Medical glove maker plans major expansion near Gallup - Albuquerque Journal

Medical glove maker plans major expansion near Gallup

A rendering of Rhino Health Inc.’s planned expanded nitrile glove factory in Church Rock near Gallup. Construction on the 100,000-square-foot expansion is planned to begin this spring.(Courtesy of Indigenous Design Studio Architecture)

Copyright © 2021 Albuquerque Journal

A glove manufacturer is undertaking a massive expansion of its factory on the Navajo Nation near Gallup, a move company leaders hope will spur job development in the region.

The Rhino Health Inc. nitrile glove factory in Church Rock will benefit from a 100,000-square-foot expansion project slated to start this spring, bringing a possible 300 jobs to the area, according to CEO Mark Lee.

The facility expansion comes as other large employers on the Navajo Nation are shuttering. Lee, who lives in Gallup, said he hopes his business will encourage more commercial activity in the area, which has high rates of unemployment.

“It has not been one of the most desirable, attractive areas in this part of New Mexico,” he said. “Hopefully the pioneers, like me and a few others, will come out.”

The existing Rhino Health Inc. facility opened in Church Rock in 2019 and currently employs 53 people. The existing and planned buildings are property of the Navajo Nation, and rented to Rhino Health Inc, according to Navajo Nation President Jonathan Nez.

The upcoming expansion is designed by Indigenous Design Studio + Architecture, a Native-owned firm in Albuquerque. It will be built by the Navajo Engineering & Construction Authority, according to Theodore Edaakie, the IDS+A project manager assigned to the expansion.

The project, which was announced in early October, has run into some logistical difficulties. The buildout of the facility was originally budgeted at $19 million, but inflation and material shortages mean the project is likely to exceed that, according to Nez.
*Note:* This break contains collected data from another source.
/-- Subjects of an entry's INDEX that no entry of their own names. -/
def State.subjectsOf (s : State) (sec fld idx sub : Nat) : List Nat :=
  if idx ≠ 0xFFFF then [idx]
  else match fieldSpec sec fld with
    | some f => (List.range (f.idxMax + 1)).filter (fun i => (SMap.at? s.img (imgKey sec fld i sub)).isNone)
    | none => []

/-- The source of GPIO selector `sub` of sash `i` is disabled. -/
def State.gpioOff (s : State) (i sub : Nat) : State :=
  let en := s.fv 0xA 5 i 0
  s.setF 0xA 5 i 0 (en - (en &&& 2 ^ (48 + sub)))

/-- A subject is loaded as not valid. -/
def State.notValid (s : State) (p : Nat × Nat × Nat × Nat) : State :=
  let sub := p.2.2.2
  (s.subjectsOf p.1 p.2.1 p.2.2.1 sub).foldl (fun s i =>
    match p.1 with
    | 4 => s.setF 4 5 i sub 0
    | 5 => s.setF 5 1 i 0 0
    | 0xC => s.setF 0xC 9 i sub 0
    | _ => s.gpioOff i sub) s

/-! Outcomes that a schema entry names with another field (R458, R461, R463, R474, R476, R647). -/

/-- Replace a value, with its record. -/
def Stage7.change (x : Stage7) (sev reason sec fld idx sub v : Nat) : Stage7 :=
  { x with st := x.st.loadF sec fld idx sub v,
           acts := x.acts ++ [fieldAct 7 sev reason sec fld idx sub (x.st.rawOf sec fld idx sub) v] }

/-- The SPI masters in use, by the loaded image. -/
def State.spiInUse (s : State) : List Nat := ((s.given 0x18 0x10) ++ (s.given 0x18 0x11)).map Prod.fst

/-- The own outcomes that name another field. -/
def Stage7.own (x : Stage7) : Stage7 :=
  let s := x.st
  let parts := s.fv 0x17 2 0 0
  let x1 := if parts = 1 ∧ s.fv 1 1 0 0 = 3 then x.change 2 12 1 1 0 0 0 else x
  let x2 := (s.given 4 4).foldl (fun x k =>
    if x.st.fv 4 4 k.1 k.2 > x.st.fv 4 3 k.1 k.2 then x.change 1 12 4 4 k.1 k.2 (x.st.fv 4 3 k.1 k.2) else x) x1
  let x3 := if parts = 1 then (s.flagged 5 4).foldl (fun x k => x.change 1 12 5 4 k.1 k.2 0) x2 else x2
  let x4 := (s.given 5 6).foldl (fun x k =>
    if x.st.fv 5 6 k.1 0 = x.st.fv 5 5 k.1 0 then x.change 0 0 5 6 k.1 0 (x.st.fv 5 5 k.1 0) else x) x3
  let ms := s.spiInUse
  let x5 := (s.given 0xA 6).foldl (fun x k =>
    if spiLine ms (x.st.fv 0xA 6 k.1 k.2) then
      { (x.change 2 12 0xA 6 k.1 k.2 (x.st.fv 0xA 6 k.1 k.2)) with st := x.st.gpioOff k.1 k.2 } else x) x4
  let x6 := (s.given 0x12 0x11).foldl (fun x k =>
    if x.st.fv 0x12 0x11 k.1 0 < x.st.fv 0x12 0x10 k.1 0 then x.change 1 12 0x12 0x11 k.1 0 (x.st.fv 0x12 0x10 k.1 0) else x) x5
  let x7 := (s.given 0x13 5).foldl (fun x k =>
    if spiLine ms (x.st.fv 0x13 5 0 k.2) then x.change 2 12 0x13 5 0 k.2 0xFF else x) x6
  if s.fv 0x17 1 0 0 ≥ parts then x7.change 3 12 0x17 1 0 0 (s.fv 0x17 1 0 0) else x7

/-- The place of an action in the report: section by its position in the table, field, INDEX, SUB (R429). -/
def actPlace (order : List Nat) (a : ClampAct) : Nat :=
  ((order.idxOf? a.sec).getD order.length) * 2 ^ 40 + orderKey a.fld a.idx a.sub

/-- Stage 7 over the loaded field sections. -/
def State.stage7 (s : State) (secs : List SecBody) : State :=
  let fs := secs.filter (fun b => !secMany b.typ)
  let x1 := fs.foldl Stage7.section { st := s, acts := [], post := [] }
  let x2 := { x1 with st := x1.post.foldl State.notValid x1.st }
  let x3 := x2.own
  x3.st.clampAll (sortBy (actPlace (fs.map SecBody.typ)) x3.acts)

/-! LOAD sections (R466). -/

/-- A LOAD section as read. -/
structure LoadBlob where
  blob : Nat
  addr : Nat
  panes : List Nat
  data : List Byte
  deriving DecidableEq, Repr

/-- The halfwords of the pane list. -/
def paneList : Nat → List Byte → List Nat
  | 0, _ => []
  | n + 1, l => leNat (l.take 2) :: paneList n (l.drop 2)

/-- Read a LOAD body. -/
def SecBody.load (b : SecBody) : LoadBlob :=
  let p := wordOfBytes b.body 8
  { blob := b.blob, addr := wordOfBytes b.body 0, panes := paneList p (b.body.drop 12),
    data := b.body.drop (12 + 4 * ((p + 1) / 2)) }

/-- Its end. -/
def LoadBlob.fin (l : LoadBlob) : Nat := l.addr + l.data.length

/-- Two blobs write the same byte of one pane: the first such pane. -/
def LoadBlob.clash (a b : LoadBlob) : Option Nat :=
  if meets a.addr a.data.length b.addr b.data.length then a.panes.find? (fun p => b.panes.contains p) else none

/-- A record about a LOAD section. -/
def loadAct (sev reason blob sub vin vout : Nat) : ClampAct := fieldAct 10 sev reason 3 0xFFFF blob sub vin vout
“We’re looking at reevaluating the breakdown of the costs for the facility and so we may need to supplement additional dollars to keep it the same size,” Nez told the Journal. “Or we may have to shrink the building with the money that we have available for the facility. We’re trying our very best not to shrink the facility.”
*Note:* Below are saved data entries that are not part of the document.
-- ==== Sys2Proof/Machine/Checks.lean ====
section
/-!
DEFINITION. Stage 9 of the start sequence: checks 1 to 5 of R432, with the derived channel fields of R462.
-/
namespace Sys2Proof.Machine

/-- Write one stage 9 action about a field. -/
def State.rec9 (s : State) (sev reason sec fld idx sub vin vout : Nat) : State :=
  s.clamp (fieldAct 9 sev reason sec fld idx sub vin vout)

/-- A record about a value that stays as it is: as read from flash, and as loaded (R434). -/
def State.told9 (s : State) (sev reason sec fld idx sub : Nat) : State :=
  s.rec9 sev reason sec fld idx sub (s.rawOf sec fld idx sub) (s.fv sec fld idx sub)

/-- A breach whose value stays as it is: REFUSED. -/
def State.refused9 (s : State) (reason sec fld idx sub : Nat) : State := s.told9 3 reason sec fld idx sub

/-- A NOTE about a field's value. -/
def State.note9 (s : State) (sec fld idx sub : Nat) : State := s.told9 0 0 sec fld idx sub

/-- A value replaced, with its record. -/
def State.load9 (s : State) (sev reason sec fld idx sub v : Nat) : State :=
  (s.loadF sec fld idx sub v).rec9 sev reason sec fld idx sub (s.rawOf sec fld idx sub) v

/-! Tasks and copies. -/

/-- BOARD.PART and BOARD.PARTS. -/
def State.imgPart (s : State) : Nat := s.fv 0x17 1 0 0
def State.imgParts (s : State) : Nat := s.fv 0x17 2 0 0

/-- The pane reference of a pane of this part (R456). -/
def State.refOf (s : State) (p : Nat) : Nat := s.imgPart * 1024 + p

/-- The pane of this part that a reference names. -/
def State.mine (s : State) (r : Nat) : Option Nat :=
  if r = 0xFFFF ∨ r / 1024 ≠ s.imgPart then none else some (r % 1024)

/-- Panes with a task, rising. -/
def State.taskPanes (s : State) : List Nat := (s.flagged 2 1).map Prod.fst
/-- The primaries among them. -/
def State.primaries (s : State) : List Nat := s.taskPanes.filter (fun p => s.fv 2 4 p 0 == 0)
/-- The copies of a task, by their references: the primary, and its twin and third copy, on this part or another (R456, R460). -/
def State.copyRefs (s : State) (p : Nat) : List Nat := [s.refOf p, s.fv 2 5 p 0, s.fv 2 6 p 0].filter (fun r => r != 0xFFFF)
/-- The spare of a task. -/
def State.spareOf (s : State) (p : Nat) : Option Nat := s.mine (s.fv 2 7 p 0)

/-- Two panes, by their references, lie in different sashes and on different hinges (R29), as panes of two parts do. -/
def apart (p q : Nat) : Bool :=
  p / 1024 != q / 1024 || (sashOf (p % 1024) != sashOf (q % 1024) && colOf (p % 1024) != colOf (q % 1024))

/-- The bay of a pane reference, with its part. -/
def bayRef (r : Nat) : Nat := r / 1024 * 8 + bayOf (r % 1024)

/-- Panes that a placement of R29 or R30 allows together: pairwise apart, and three of them across two bays. -/
def placed (l : List Nat) : Bool :=
  l.zipIdx.all (fun x => (l.take x.2).all (apart x.1)) &&
    (decide (l.length < 3) || l.any (fun p => bayRef p != bayRef (l.headD 0)))

/-! Routes (R91, R129, R130, R542). -/

/-- The numbers from a to b. -/
def span (a b : Nat) : List Nat :=
  if a ≤ b then (List.range (b - a + 1)).map (fun i => a + i) else (List.range (a - b + 1)).map (fun i => a - i)

/-- The routers of the VN0 route, in order: X first (R91). -/
def vn0Route (a b : Nat) : List Nat :=
  (span (colOf a) (colOf b)).map (fun x => rowOf a * 32 + x) ++ (span (rowOf a) (rowOf b)).tail.map (fun y => y * 32 + colOf b)

/-- The routers of the VN1 route, in order: Y first. -/
def vn1Route (a b : Nat) : List Nat :=
  (span (rowOf a) (rowOf b)).map (fun y => y * 32 + colOf a) ++ (span (colOf a) (colOf b)).tail.map (fun x => rowOf b * 32 + x)

/-- The link on the fault-free path from a pane to part `dev` (R542). -/
def State.planLink (s : State) (pane dev : Nat) : Option Nat :=
  match s.waysTo dev with
  | l :: _ => if pane % 2 = 0 then l.head? else l.getLast?
  | [] => none

/-- Where a post address leaves the mesh of this part: the receiving pane, the drive entry, or the entry router of the
exit link. -/
def State.planEnd (s : State) (p d : Nat) : Option Nat :=
  if bitsOf d 16 3 ≠ s.imgPart then (s.planLink p (bitsOf d 16 3)).map linkRouter
  else if bitsOf d 19 1 = 1 then some (driveRouter (bitsOf d 12 1) (bitsOf d 15 1))
  else some (bitsOf d 6 10)

/-- The valid outgoing entries of a pane: entry and DEST. -/
def State.outsOf (s : State) (p : Nat) : List (Nat × Nat) :=
  ((s.flagged 4 5).filter (fun k => k.1 == p)).map (fun k => (k.2, s.fv 4 1 p k.2))

/-- DEST without ENTRY of a drive post, which is the same DEST for R129. -/
def destKey (d : Nat) : Nat := if bitsOf d 19 1 = 1 then d - bitsOf d 15 1 * 32768 else d

/-- The receiving pane of an address, where it is one of this part. -/
def State.receiver (s : State) (d : Nat) : Option Nat :=
  if bitsOf d 19 1 = 0 ∧ bitsOf d 16 3 = s.imgPart then some (bitsOf d 6 10) else none

/-- The link by which a post from a pane comes to part `dev` on the fault-free path (R534, R542). -/
def State.landingLink (s : State) (pane dev : Nat) : Option Nat :=
  (s.planLink pane dev).map (fun k =>
    if s.fv 0x17 3 0 0 = 1 then s.fv 0x17 0x12 0 k
    else if s.fv 0x17 3 0 0 = 3 ∧ s.imgPart / 4 ≠ dev / 4 then 4 + pane % 2
    else [2, 3, 0, 1, 4, 5].getD k 0)

/-- The routers of an entry's fault-free route, as references: on this part, and on the destination part from the entry router of
the link to the receiving pane or the drive entry (R91, R130, R542). -/
def State.routeOf (s : State) (a d : Nat) : List Nat :=
  let dev := bitsOf d 16 3
  match s.planEnd a d with
  | none => []
  | some e =>
    (vn0Route a e).map s.refOf ++
      (if dev = s.imgPart then []
       else match s.landingLink a dev with
         | none => []
         | some k =>
           (vn0Route (linkRouter k)
             (if bitsOf d 19 1 = 1 then driveRouter (bitsOf d 12 1) (bitsOf d 15 1) else bitsOf d 6 10)).map
             (fun r => dev * 1024 + r))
The construction timeline of the project is also uncertain, according to Edaakie.

“That, we’re still trying to work through because of the material shortages right now,” he said.

Nez said the Navajo Nation needs new revenue in light of the recent and coming closures of several coal-fired power plants on and near its territory, including Public Service Company of New Mexico’s San Juan Generating Station near Farmington, about two hours north of Church Rock.

“This is one of those new revenue generating (projects) that we’re pursuing with the Rhino Health partnership,” Nez said.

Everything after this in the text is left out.